Building supplies business Wolseley has pleased investors with a raised dividend and £250m share buyback, after a strong US performance boosted its results.
The company, which has around two-thirds of profits in the US, said it would pay a full year dividend of 82.5p a share, up 25%, and launch its third buyback in three years.
It reported an 8.6% rise in full year trading profit to £761m, better than the £750m expected by the City. Its US business benefited from growth in housebuilding and an increase in market share, which helped offset weak markets in Europe. Peel Hunt analyst Clyde Lewis said:
Full-year results were essentially a reverse image of the Ryder Cup – the US posted stellar results, with its trading margin moving up by 40 basis points to 7.7%. Meanwhile Europe, despite lots of endeavour, saw trading profits slip by 9%. With over 70% of profits now coming from the US (and a further 6% from Canada), the driving force behind the group is increasingly clear, especially when the European outlook is dull at best. We don't think the shares are that expensive, but we see better value elsewhere. Remains a hold.
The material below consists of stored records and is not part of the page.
-- ==== Sys2Proof/Machine/Mgmt.lean ====
section
/-! DEFINITION. Management: register requests by address (R5, R421, R424, R425), collisions in the scratchpads (R437), and how a request is
answered over Cirrus or the SPI target (R424, R426, R430). -/
namespace Sys2Proof.Machine

/-- A write that has reached its block, the commands of start-up among them. -/
def State.writeAt (s : State) (a data : Nat) : State :=
  if a = Reg.BOOT_CMD.base then s.bootCmd data
  else if a = Reg.BOOT_PUSHDATA.base then s.pushWrite data
  else s.coreWrite a data

/-- The scratchpad window (R435). -/
def inScratch (a : Nat) : Bool := decide (0x740000 ≤ a) && decide (a < 0x7C0000)

/-- Management and another agent meet at one word of the scratchpad shown (R437): its core or its DMA engine runs. -/
def State.scratchShared (s : State) : Bool := s.on NIM_CSTAT.RUNNING (s.rd NIM_WINSEL.CORE) || s.on NIM_DMASTAT.XFER (s.rd NIM_WINSEL.CORE)

/-- An uncorrectable word of the scratchpad shown (R486, R487). -/
def State.scratchUe (s : State) (a : Nat) : State :=
  let off := a - 0x740000
  ((s.drew.macroError (560 + 8 * s.rd NIM_WINSEL.CORE + off / 0x10000) (off % 0x10000 / 16) (s.freeVal % 512) 0 false true false)).answer
    St.INTEGRITY

/-- A management read of address `a`. `hit` says what it met in the scratchpads: 1 a write in the same cycle (R437), 2 an uncorrectable
word (R487). -/
def State.mgmtRead (s : State) (hit a : Nat) : State :=
  s.addrAccess (badAddr a) a false (fun s =>
    if inScratch a ∧ hit = 1 ∧ s.scratchShared then s.answer St.BUSY
    else if inScratch a ∧ hit = 2 then s.scratchUe a
    else s.coreRead a)

/-- A management write; `hit` 1 says that it met a read in the same cycle (R437). -/
def State.mgmtWrite (s : State) (hit a data : Nat) : State :=
  s.addrAccess (badAddr a) a true (fun s => if inScratch a ∧ hit = 1 ∧ s.scratchShared then s.answer St.BUSY else s.writeAt a data)

/-- `REGISTER_WRITE` (R5 to R7, R10, R11). -/
def execRegisterWrite (addr data : Word) (hit : Fin 3) (s : State) : Res :=
  .next (s.settling (fun s => s.mgmtWrite hit.val addr.toNat data.toNat))

/-- What a request answers: a status and a body; none while it is held, and where the hub is not powered. -/
abbrev Reply := Option (Nat × List Byte)

/-- The range of R421 that an address lies in, by its first address; a number outside every range stands for itself. -/
def rangeOf (a : Nat) : Nat :=
  match ([0x0, 0x10000, 0x20000, 0x30000, 0x40000, 0x50000, 0x100000, 0x140000, 0x180000, 0x200000, 0x280000, 0x300000, 0x340000, 0x400000,
      0x480000, 0x500000, 0x580000, 0x5C0000, 0x600000, 0x640000, 0x680000, 0x700000, 0x800000, 0x900000].filter (fun b => decide (b ≤ a))).getLast? with
  | some b => b
  | none => a

/-- One word read without putting its answer out. -/
def State.readWord (s : State) (hit a : Nat) : State × Reply :=
  let r := s.quietly (fun s => s.mgmtRead hit a)
  (r.1, r.2.map (fun e => (e.1, e.2.flatMap (le 4))))

/-- One word written without putting its answer out. -/
def State.writeWord (s : State) (hit a data : Nat) : State × Reply :=
  let r := s.quietly (fun s => s.mgmtWrite hit a data)
  (r.1, r.2.map (fun e => (e.1, [])))

/-- The status of a block from those of its words: the first failure by R10, else the first of its words that is not OK. -/
def blockStatus (l : List Nat) : Nat :=
  if firstStatus (l.map (fun c => (c, c != St.OK))) ≠ St.OK then firstStatus (l.map (fun c => (c, c != St.OK)))
  else (l.find? (fun c => c != St.OK)).getD St.OK

/-- The accesses of a block in ascending order, each in the state that the earlier ones leave: the state, the statuses and the data. -/
def blockRun (l : List (State → State × Reply)) (s : State) : State × List Nat × List Byte :=
  l.foldl (fun r f =>
    let e := f r.1
    match e.2 with
    | some a => (e.1, r.2.1 ++ [a.1], r.2.2 ++ a.2)
    | none => (e.1, r.2.1 ++ [St.BUSY], r.2.2)) (s, [], [])

/-- A block of accesses (R425): all of them or none. What the first one wakes or records stays. -/
def State.block (s : State) (l : List (State → State × Reply)) : State × Reply :=
  match l with
  | [] => (s, some (St.RANGE, []))
  | f :: _ =>
    let one := f s
    match one.2 with
    | none => (one.1, none)
    | some a =>
      let all := blockRun l s
      let st := blockStatus all.2.1
      if st = St.OK then (all.1, some (St.OK, all.2.2))
      else (if a.1 = St.OK then s else one.1, some (st, []))

/-- The addresses of a block of `n` words. -/
def blockAddrs (a n : Nat) : List Nat := (List.range n).map (fun i => a + 4 * i)

/-- A block lies in one range (R425). -/
def oneRange (a n : Nat) : Bool := n == 0 || rangeOf a == rangeOf (a + 4 * (n - 1))

/-- The first failing of a request's own checks, or its act. -/
def requestChecked (s : State) (checks : List (Nat × Bool)) (f : State → State × Reply) : State × Reply :=
  if firstStatus checks = St.OK then f s else (s, some (firstStatus checks, []))

/-- A register request (R424, R425). -/
def State.register (s : State) (m : Msg) (hit : Nat) : State × Reply :=
  let b := m.body
  if m.op = opRd32 then requestChecked s [(St.VALUE, b.length != 0)] (fun s => s.readWord hit m.addr)
  else if m.op = opWr32 ∨ m.op = opWrc32 then
    requestChecked s [(St.VALUE, b.length != 4)] (fun s => s.writeWord hit m.addr (leAt b 0 4))
  else if m.op = opRdblk then
    let n := leAt b 0 2
    requestChecked s [(St.VALUE, b.length != 2), (St.RANGE, decide (n < 1) || decide (64 < n)), (St.ADDR, b.length == 2 && !oneRange m.addr n)]
      (fun s => s.block ((blockAddrs m.addr n).map (fun a s => s.readWord hit a)))
  else
    let n := b.length / 4
    requestChecked s [(St.VALUE, b.length % 4 != 0), (St.RANGE, decide (n < 1) || decide (64 < n)), (St.ADDR, !oneRange m.addr n)]
      (fun s => s.block ((List.range n).map (fun i s => s.writeWord hit (m.addr + 4 * i) (leAt b (4 * i) 4))))

/-- This hub's number. -/
def State.hub (s : State) : Nat := s.rd GLB_HUB.HUB

/-- The response to a request (R424): an answer that is not OK has no body. -/
def State.response (s : State) (m : Msg) (st : Nat) (body : List Byte) : Msg :=
  { op := m.op, rsp := true, auth := false, dst := m.src, src := s.hub, tag := m.tag, status := st,
    addr := if 1 ≤ m.op ∧ m.op ≤ 5 then m.addr else 0, body := if st = St.OK then body else [] }

/-- A response goes back the way the request came: path 0 Cirrus, 1 the SPI target, which holds it until the next reset (R430). A request
that resets the hub is answered by no message. -/
def State.respond (s : State) (path : Nat) (m : Msg) (st : Nat) (body : List Byte) : State :=
  if s.chip.phase = .reset then s
  else if path = 0 then s.cirrusOut (s.response m st body)
  else { s with spi := { s.spi with resp := some (s.response m st body).bytes } }

/-- A posted message has been dealt with: on the SPI target its request is complete (R430). -/
def State.posted (s : State) (path : Nat) : State := if path = 0 then s else { s with spi := { s.spi with busy := false } }

/-- A WR32 that failed (R92, R426): an ERR message to its source hub, or an entry of the log here; the root stands in for the zone
controller, and a local MCU's writes are logged here. -/
def State.writeFailed (s : State) (path : Nat) (m : Msg) (cause st : Nat) : State :=
  let w := peWords 0 cause st m.addr 4 s.now
  let dest := if path = 1 then s.hub else if m.src = zoneController then 0 else m.src
  if dest = s.hub then s.logPeWords w else s.cirrusPost opErr dest w

/-- The cause of a write that failed with a status (R94). -/
def failCause (st : Nat) : Nat := if st = St.ABORTED then peDrained else peStatus

/-- A request that a draining domain holds is remembered with the access (R382). -/
def State.holdFor (s : State) (path : Nat) (m : Msg) : State :=
  s.modChip (fun c => match c.held.getLast? with
    | some h => { c with held := c.held.dropLast ++ [{ h with msg := some (path, m.bytes) }] }
    | none => c)

/-- A reply to a register request is sent. -/
def State.reply (s : State) (path : Nat) (m : Msg) (st : Nat) (body : List Byte) : State :=
  if m.op = opWr32 then (if st = St.OK then s.posted path else (s.writeFailed path m (failCause st) st).posted path)
  else s.respond path m st body

/-- A register request is carried out and answered. -/
def State.serveRegister (s : State) (path : Nat) (m : Msg) (hit : Nat) : State :=
  let r := s.register m hit
  match r.2 with
  | some a => r.1.reply path m a.1 a.2
  | none => r.1.holdFor path m

end Sys2Proof.Machine
end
But in the market Wolseley is currently up 42p at £32.99.
Elsewhere Melrose has risen 10.6p to 248p after the industrial group announced the purchase of US heating component specialist Eclipse for $158m in cash.
AO World has added 6p to 198p after it said its German website would go live on Wednesday, six months ahead of schedule. Mike Stewart at Shore Capital said:
When we initiated coverage earlier this year, we forecast a £4m start-up loss for [Germany] with no revenue contribution, this ultimately caused a drag on the group's earnings; consequently, we will be upgrading our numbers for the territory, and for the group, post the analyst call this morning with the belief that start-up losses will now be narrower than we initially anticipated.
Management today expressed that the core UK business continues to perform well with UK revenue growth and EBITDA on track to meet full year expectations. We suspect that trading may well be a little stronger than the market suspects however and we will be reviewing our numbers for the core UK business also. Whilst we still struggle with the valuation of this business, we believe that the differential between the intrinsic value of the group and the current market price may well have narrowed slightly.
But interdealer broker Icap has dropped 7.6p to 388.1p as it warned first half revenue would be around 10% lower than a year ago after poor trading volumes. Finance director Iain Torrens is leaving the group to join TalkTalk Telecom, up 0.4p at 298.3p.
Liberum analysts said the update was very poor:
[There is a] glimmer of hope in that trading in September was said to have improved but this is unlikely to prevent downgrades from the market. The results are expected to be second half weighted due to £40m of cost savings. Management is doing what it can but markets remain extremely difficult. Re-iterate sell.